**Exercise instructions:** Retype exactly the stretch of lines that begins at the line containing "read side effects stay" and ends at the last line of the data, with no other lines.
━━━ Records provided
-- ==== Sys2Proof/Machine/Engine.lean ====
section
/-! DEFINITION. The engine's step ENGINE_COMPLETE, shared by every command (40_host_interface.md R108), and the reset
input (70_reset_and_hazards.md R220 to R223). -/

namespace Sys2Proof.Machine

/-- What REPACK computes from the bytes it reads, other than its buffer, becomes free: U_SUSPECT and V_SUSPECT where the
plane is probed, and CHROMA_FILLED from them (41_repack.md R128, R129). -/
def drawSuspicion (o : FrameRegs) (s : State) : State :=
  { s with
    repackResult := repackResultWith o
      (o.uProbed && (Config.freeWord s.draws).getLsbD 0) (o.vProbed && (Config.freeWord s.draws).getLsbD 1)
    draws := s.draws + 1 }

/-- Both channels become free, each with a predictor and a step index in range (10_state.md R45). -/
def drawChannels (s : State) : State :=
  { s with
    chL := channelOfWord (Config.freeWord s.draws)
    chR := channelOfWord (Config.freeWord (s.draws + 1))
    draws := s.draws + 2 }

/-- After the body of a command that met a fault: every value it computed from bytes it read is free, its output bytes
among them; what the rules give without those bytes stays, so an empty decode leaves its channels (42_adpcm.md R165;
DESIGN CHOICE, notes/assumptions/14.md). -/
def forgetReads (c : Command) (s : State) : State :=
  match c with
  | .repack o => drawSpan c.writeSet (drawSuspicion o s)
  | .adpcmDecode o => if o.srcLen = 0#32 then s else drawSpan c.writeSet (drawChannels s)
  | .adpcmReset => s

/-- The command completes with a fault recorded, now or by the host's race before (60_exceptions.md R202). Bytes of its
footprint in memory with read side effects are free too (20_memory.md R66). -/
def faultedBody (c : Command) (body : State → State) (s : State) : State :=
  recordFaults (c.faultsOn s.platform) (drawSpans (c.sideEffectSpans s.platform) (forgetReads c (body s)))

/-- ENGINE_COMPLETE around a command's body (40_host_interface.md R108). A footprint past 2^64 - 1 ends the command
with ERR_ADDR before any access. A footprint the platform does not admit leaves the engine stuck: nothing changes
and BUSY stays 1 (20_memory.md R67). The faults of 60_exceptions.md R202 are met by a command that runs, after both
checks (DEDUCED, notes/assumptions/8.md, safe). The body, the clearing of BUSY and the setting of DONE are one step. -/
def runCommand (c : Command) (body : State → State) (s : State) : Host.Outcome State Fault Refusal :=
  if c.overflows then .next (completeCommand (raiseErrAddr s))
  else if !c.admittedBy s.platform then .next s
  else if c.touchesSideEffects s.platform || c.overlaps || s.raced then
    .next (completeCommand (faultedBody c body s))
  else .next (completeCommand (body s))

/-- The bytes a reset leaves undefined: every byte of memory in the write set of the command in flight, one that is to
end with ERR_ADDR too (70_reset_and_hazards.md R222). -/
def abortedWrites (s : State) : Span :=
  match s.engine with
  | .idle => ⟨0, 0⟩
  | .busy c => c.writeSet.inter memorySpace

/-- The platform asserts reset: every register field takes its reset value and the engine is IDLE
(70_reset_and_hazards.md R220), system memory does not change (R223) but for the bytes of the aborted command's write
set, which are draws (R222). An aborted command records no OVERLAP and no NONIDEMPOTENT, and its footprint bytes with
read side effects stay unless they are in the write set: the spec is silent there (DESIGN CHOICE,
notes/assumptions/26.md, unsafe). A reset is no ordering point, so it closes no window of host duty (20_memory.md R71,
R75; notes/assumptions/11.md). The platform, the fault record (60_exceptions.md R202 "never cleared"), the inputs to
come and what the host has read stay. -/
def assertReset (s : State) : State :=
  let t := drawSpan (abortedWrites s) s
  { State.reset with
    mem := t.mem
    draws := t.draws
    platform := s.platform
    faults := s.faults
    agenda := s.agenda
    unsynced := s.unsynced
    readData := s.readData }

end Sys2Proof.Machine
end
━━━━━━
**Your solution:**
read side effects stay unless they are in the write set: the spec is silent there (DESIGN CHOICE,
notes/assumptions/26.md, unsafe). A reset is no ordering point, so it closes no window of host duty (20_memory.md R71,
R75; notes/assumptions/11.md). The platform, the fault record (60_exceptions.md R202 "never cleared"), the inputs to
come and what the host has read stay. -/
def assertReset (s : State) : State :=
  let t := drawSpan (abortedWrites s) s
  { State.reset with
    mem := t.mem
    draws := t.draws
    platform := s.platform
    faults := s.faults
    agenda := s.agenda
    unsynced := s.unsynced
    readData := s.readData }

end Sys2Proof.Machine
end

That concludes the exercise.